All of the records below need to be returned exactly.
• • • •
/-- Forward power at the cassette's output, 0.01 dBm (R173). -/
def fwdPower (x : Cassette) (mv : Int) : Int := x.record.fwdIcpt + roundEven (x.record.fwdSlope * mv) 100

/-- Reflected power likewise. -/
def revPower (x : Cassette) (mv : Int) : Int := x.record.revIcpt + roundEven (x.record.revSlope * mv) 100

/-- T_ntc and T_ch of a cassette, 10^−18 K (R230). -/
def channelTemp (s : State) (n : Nat) : Option (Int × Int) :=
  let x := cas s n
  match hkValue s (5 * n), hkValue s (5 * n + 1), hkValue s (5 * n + 2), hkValue s (5 * n + 4) with
  | some i, some v, some f, some t =>
    (ntcKelvin t x.record.ntcBeta).map (fun k =>
      let fwd : Int := ((linear (fwdPower x f) * 1000 / unity : Nat) : Int)
      (k, k + (x.record.rth : Int) * max 0 (v * i - fwd) * 1000000000))
  | _, _, _, _ => none

/-- The acceleration factor at a channel temperature (R230), 10^−18. -/
def accelFactor (tch : Int) : Int :=
  expFixed (105000000000 * (unit18 * 100 / 42315 - unit18 * unit18 / tch) / 8617333)

/-- 10^−18 K in 0.01 °C. -/
def celsius100 (k : Int) : Int := roundEven k 10000000000000000 - 27315

/-- The estimate of one housekeeping round for each cassette whose drain is on, and the forward-detector measurement of its chain
(R173, R230). -/
def stressRound (s : State) : State :=
  (List.range 8).foldl (fun acc n =>
    let x := cas acc n
    let acc1 :=
      if drainOn x then
        (match channelTemp acc n with
         | some (k, c) => modCas n (fun y => { y with
             tNtc := celsius100 k, tCh := celsius100 c, afSum := y.afSum + (accelFactor c).toNat, afRounds := y.afRounds + 1
             life := { y.life with maxTch := max y.life.maxTch (celsius100 c) } }) acc
         | none => modCas n (fun y => { y with afRounds := y.afRounds + 1 }) acc)
      else if x.pa = .absent then acc
      else modCas n (fun y => { y with afRounds := y.afRounds + 1 }) acc
    if forwardServes acc1 n then
      (match hkValue acc1 (5 * n + 2) with
       | some mv => outputMeasured n (fwdPower x mv) acc1
       | none => acc1)
    else acc1) s

/-- What a cassette's stress has reached (R232). -/
def checkLife (n : Nat) (s : State) : State :=
  let x := cas s n
  let full := ratingOf s x * 1000000
  let s1 := if x.lifeWarn = false ∧ full * s.ps.warnPct ≤ x.life.stress * 100 then lifeWarning n s else s
  if full ≤ x.life.stress ∧ x.lifeExpired = false then
    raiseMoment { cls := 0x65, unit := cassetteUnit n } (modCas n (fun y => { y with lifeExpired := true }) s1)
  else s1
• • • •
Expected output:
/-- Forward power at the cassette's output, 0.01 dBm (R173). -/
def fwdPower (x : Cassette) (mv : Int) : Int := x.record.fwdIcpt + roundEven (x.record.fwdSlope * mv) 100

/-- Reflected power likewise. -/
def revPower (x : Cassette) (mv : Int) : Int := x.record.revIcpt + roundEven (x.record.revSlope * mv) 100

/-- T_ntc and T_ch of a cassette, 10^−18 K (R230). -/
def channelTemp (s : State) (n : Nat) : Option (Int × Int) :=
  let x := cas s n
  match hkValue s (5 * n), hkValue s (5 * n + 1), hkValue s (5 * n + 2), hkValue s (5 * n + 4) with
  | some i, some v, some f, some t =>
    (ntcKelvin t x.record.ntcBeta).map (fun k =>
      let fwd : Int := ((linear (fwdPower x f) * 1000 / unity : Nat) : Int)
      (k, k + (x.record.rth : Int) * max 0 (v * i - fwd) * 1000000000))
  | _, _, _, _ => none

/-- The acceleration factor at a channel temperature (R230), 10^−18. -/
def accelFactor (tch : Int) : Int :=
  expFixed (105000000000 * (unit18 * 100 / 42315 - unit18 * unit18 / tch) / 8617333)

/-- 10^−18 K in 0.01 °C. -/
def celsius100 (k : Int) : Int := roundEven k 10000000000000000 - 27315

/-- The estimate of one housekeeping round for each cassette whose drain is on, and the forward-detector measurement of its chain
(R173, R230). -/
def stressRound (s : State) : State :=
  (List.range 8).foldl (fun acc n =>
    let x := cas acc n
    let acc1 :=
      if drainOn x then
        (match channelTemp acc n with
         | some (k, c) => modCas n (fun y => { y with
             tNtc := celsius100 k, tCh := celsius100 c, afSum := y.afSum + (accelFactor c).toNat, afRounds := y.afRounds + 1
             life := { y.life with maxTch := max y.life.maxTch (celsius100 c) } }) acc
         | none => modCas n (fun y => { y with afRounds := y.afRounds + 1 }) acc)
      else if x.pa = .absent then acc
      else modCas n (fun y => { y with afRounds := y.afRounds + 1 }) acc
    if forwardServes acc1 n then
      (match hkValue acc1 (5 * n + 2) with
       | some mv => outputMeasured n (fwdPower x mv) acc1
       | none => acc1)
    else acc1) s

/-- What a cassette's stress has reached (R232). -/
def checkLife (n : Nat) (s : State) : State :=
  let x := cas s n
  let full := ratingOf s x * 1000000
  let s1 := if x.lifeWarn = false ∧ full * s.ps.warnPct ≤ x.life.stress * 100 then lifeWarning n s else s
  if full ≤ x.life.stress ∧ x.lifeExpired = false then
    raiseMoment { cls := 0x65, unit := cassetteUnit n } (modCas n (fun y => { y with lifeExpired := true }) s1)
  else s1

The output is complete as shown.